By Garima Kochhar. HPC Innovation Lab. January 2016.

The Intel Xeon Phi bootable processor (architecture codenamed “Knights Landing” – KNL) is ready for prime time. The HPC Innovation Lab has had access to a few engineering test units, and this blog presents the results of our initial benchmarking study. [We also published our results with Cryo-EM workloads on these systems, and that study is available here.]

The KNL processor is from the Intel Xeon Phi product line but is a bootable processor, i.e., the system does not need another processor in it to power on, just the KNL. Unlike the Xeon Phi coprocessors or the NVIDIA K80 and P100 GPU cards that are housed in a system that has a Xeon processor as well, the KNL is the only processor in the server. This necessitates a new server board design and the PowerEdge C6320p is the Dell EMC platform that supports the KNL line of processors. A C6320p server includes support for one KNL processor and six DDR4 memory DIMMs. The network choices include Mellanox InfiniBand EDR, Intel Omni-Path, or choices of add-in 10GbE Ethernet adapters. The platform has the other standard components you’d expect from the PowerEdge line including a 1GbE LOM, iDRAC and systems management capabilities. Further information on C6320p is available here.
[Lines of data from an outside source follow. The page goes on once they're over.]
/-- A completion that the command `op` can take, at the state `s`. -/
structure Ending (op : HostOp) (e : ErrCode) (s : State) : Prop where
  inv : (s.complete e).Inv
  phase : ∃ l, s.phase = .run op l
  all : bulkOp op = true → e = .ok → s.progress = s.opLen
  probe : op = .probe → (e = .ok ∧ s.probeState = .probed) ∨ (e = .probeRejected ∧ s.probeState ≠ .unprobed) ∨
    (e ≠ .ok ∧ e ≠ .probeRejected ∧ s.probeState = .unprobed)

/-- What the plan of the command `op` can be. -/
def Planned.Good (op : HostOp) (q : Planned) : Prop :=
  match q.action with
  | .frame i => ∃ l, q.state.phase = .run op l ∧ l.fits op = true ∧ q.state.Flying op ∧ q.state.course l ∧ q.state.issues i l
  | .memRead a =>
    ∃ l, q.state.phase = .run op l ∧ l.fits op = true ∧ q.state.Flying op ∧ q.state.course l ∧ q.state.fills l ∧
      a = q.state.fillAddr
  | .memWrite a v =>
    op = .read ∧ q.state.phase = .run op .r4b ∧ q.state.Flying op ∧ q.state.course .r4b ∧ a = q.state.drainAddr ∧
      q.state.xfer.head? = some v
  | .complete e => Ending op e q.state
  | .refuse r => r = .descriptorIllFormed
  | .stuck _ => False
  | .none => False

theorem good_frame {op : HostOp} {i : Instr} {s : State} {l : Label} (hf : s.Flying op) (hl : l.fits op = true)
    (hc : s.course l) (hi : s.issues i l) : Planned.Good op { state := s.goto op l, action := .frame i } := by
  refine ⟨l, rfl, hl, hf, ?_, ?_⟩
  · cases l <;> exact hc
  · cases l <;> exact hi

/-- A completion of a command in flight that leaves the probe state alone, or fails a PROBE. -/
theorem complete_inv {s : State} {op : HostOp} {l : Label} {e : ErrCode} (hf : s.Flying op) (hp : s.phase = .run op l)
    (he : op = .probe → e ≠ .ok ∧ e ≠ .probeRejected) : (s.complete e).Inv := by
  obtain ⟨hb, hop, herr, hd, hm, hpr, hun, hbulk, hprobe⟩ := hf
  have hps : (s.complete e).probeState = .probed ↔ s.probeState = .probed := by
    rw [State.complete_probeState, hp]
    cases op
    case probe => simp [ProbeState.afterCompletion, he rfl, hprobe rfl]
    all_goals rfl
  refine ⟨fun h => hpr (hps.1 h), fun h => hun fun h' => h (hps.2 h'), ?_, fun h => (by cases h), hm, fun _ _ h => (by cases h)⟩
  exact ⟨fun h => (by cases h), fun h => absurd rfl h⟩

theorem good_finish {op : HostOp} {l : Label} {s : State} (hf : s.Flying op) (hp : s.phase = .run op l) (hop : bulkOp op = true)
    (hd : s.allDone) : Planned.Good op (finish s) :=
  ⟨complete_inv hf hp (fun h => by rw [h] at hop; cases hop), ⟨l, hp⟩, fun _ _ => hd, fun h => by rw [h] at hop; cases hop⟩

theorem good_exitFrom {op : HostOp} {l : Label} {k : Nat} {s : State} (hf : s.Flying op) (hp : s.phase = .run op l)
    (hop : bulkOp op = true) (hd : s.allDone) : Planned.Good op (exitFrom op k s) := by
  unfold exitFrom
  split
  · next i hi => exact good_frame hf hop hd hi
  · exact good_finish hf hp hop hd

/-! ## ERASE -/

theorem eraseUnit_of_flying {s : State} {op : HostOp} (hf : s.Flying op) (hop : bulkOp op = true) :
    ∃ d, s.desc = some d ∧ descWf d = true ∧ s.params = derive s.par d ∧ s.eraseUnit = eraseSizeOf d.granularity := by
  obtain ⟨d, hd, hwf, hpar⟩ := hf.2.2.2.2.2.1 (hf.2.2.2.2.2.2.2.1 hop).1
  refine ⟨d, hd, hwf, hpar, ?_⟩
  rw [State.eraseUnit, hpar]
  cases h : d.granularity <;> simp [derive, h, eraseSizeOf]

theorem good_eraseHead {l : Label} {s : State} (hf : s.Flying .erase) (hp : s.phase = .run .erase l) (hc : s.eraseCourse) :
    Planned.Good .erase (eraseHead .erase s) := by
  unfold eraseHead
  split
  · next h => exact good_frame (l := .e3a) hf rfl ⟨hc, h⟩ rfl
  · next h =>
    refine good_exitFrom hf hp rfl ?_
    obtain ⟨h1, h2, h3, h4⟩ := hc
    have : s.rem = 0 := by omega
    rw [State.allDone, h4]
    rw [this, Nat.zero_mul, Nat.add_zero] at h3
    rw [h3, Nat.add_sub_cancel_left, BitVec.ofNat_toNat, BitVec.setWidth_eq]

theorem eraseInstr_isSome {s : State} {op : HostOp} (hf : s.Flying op) (hop : bulkOp op = true) (c : Nat) :
    ∃ i, s.eraseInstr c = some i := by
  obtain ⟨d, -, -, hpar, -⟩ := eraseUnit_of_flying hf hop
  unfold State.eraseInstr
  split_ifs with _ _ _ h4 h5 h6 h7
  all_goals first | exact ⟨_, rfl⟩ | exfalso
  rw [hpar] at h4 h5 h6 h7
  cases hg : d.granularity <;> simp_all [derive, eraseOpOf]

/-- The erase frame's unit is a sector of the probed chip, whichever opcodes are equal (R16, R196, R280). -/
theorem unitOf_eraseInstr {s : State} {op : HostOp} (hf : s.Flying op) (hop : bulkOp op = true) {c : Nat} {i : Instr}
    (hi : s.eraseInstr c = some i) : s.unitOf i = some { addr := c, size := s.eraseUnit } := by
  obtain ⟨d, -, -, hpar, -⟩ := eraseUnit_of_flying hf hop
  have hu : s.eraseUnit = eraseSizeOf d.granularity := by
    rw [State.eraseUnit, hpar]; cases hg : d.granularity <;> simp [derive, hg, eraseSizeOf]
  have ho : s.params.eraseOp = eraseOpOf s.par d.granularity := by rw [hpar]; rfl
  unfold State.eraseInstr at hi
  split_ifs at hi with h1 h2 h3 h4 h5 h6 h7 <;> cases hi <;> simp only [State.unitOf, Option.some.injEq, Span.mk.injEq, true_and]
  · exact h1.2.symm
  · exact h2.2.symm
  · exact h3.2.symm
  · rfl
  all_goals
    exfalso
    cases hg : d.granularity <;> simp only [hg, eraseSizeOf, eraseOpOf] at hu ho <;> simp_all

theorem good_eraseFrame {s : State} (hf : s.Flying .erase) (hc : s.eraseCourse ∧ 0 < s.rem) :
    Planned.Good .erase (eraseFrame .erase s) := by
  obtain ⟨i, hi⟩ := eraseInstr_isSome hf rfl s.cur
  simp only [eraseFrame, hi]
  exact good_frame (l := .e3b) hf rfl hc hi

theorem eraseCourse_init {s : State} (hf : s.Flying .erase) (hp : s.progress = 0) : s.eraseInit.eraseCourse := by
  have hck : s.eraseCheck = none := (hf.2.2.2.2.2.2.2.1 rfl).2
  simp only [State.eraseCheck] at hck
  split_ifs at hck with h1 h2 h3 h4
  refine ⟨Nat.le_refl _, Classical.not_not.1 h2, ?_, ?_⟩
  · change s.opAddr.toNat + s.opLen.toNat / s.eraseUnit * s.eraseUnit = _
    have h5 : s.opLen.toNat % s.eraseUnit = 0 := by
      have := Nat.add_mod s.opAddr.toNat s.opLen.toNat s.eraseUnit
      rw [Classical.not_not.1 h2, Classical.not_not.1 h3, Nat.zero_add, Nat.mod_mod] at this
      exact this.symm
    rw [Nat.div_mul_cancel (Nat.dvd_of_mod_eq_zero h5)]; rfl
  · change s.progress = BitVec.ofNat 32 (s.opAddr.toNat - s.opAddr.toNat)
    rw [hp, Nat.sub_self]; rfl

theorem eraseCourse_done {s : State} (hc : s.eraseCourse) (hr : 0 < s.rem) : s.sectorDone.eraseCourse := by
  obtain ⟨h1, h2, h3, h4⟩ := hc
  refine ⟨Nat.le_trans h1 (Nat.le_add_right _ _), ?_, ?_, ?_⟩
  · change (s.cur + s.eraseUnit) % s.eraseUnit = 0
    rw [Nat.add_mod_right, h2]
  · change s.cur + s.eraseUnit + (s.rem - 1) * s.eraseUnit = s.opAddr.toNat + s.opLen.toNat
    rw [← h3, Nat.add_assoc]
    congr 1
    obtain ⟨r, hr'⟩ : ∃ r, s.rem = r + 1 := ⟨s.rem - 1, by omega⟩
    rw [hr', Nat.add_sub_cancel, Nat.succ_mul, Nat.add_comm]
  · change s.progress + s.params.eraseSize = BitVec.ofNat 32 (s.cur + s.eraseUnit - s.opAddr.toNat)
    rw [h4, Nat.sub_add_comm h1, BitVec.ofNat_add]
    simp [State.eraseUnit]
The KNL processor models include 16GB of on-package memory called MCDRAM. The MCDRAM can be used in three modes – memory mode, cache mode or hybrid mode. The 16GB of MCDRAM is visible to the OS as addressable memory and must be addressed explicitly by the application when used in memory mode. In cache mode, the MCDRAM is used as the last level cache of the processor. And in hybrid mode, a portion of the MCDRAM is available as memory and the other portion is used as cache. The default setting is cache mode as this is expected to benefit most applications. This setting is configurable in the server BIOS.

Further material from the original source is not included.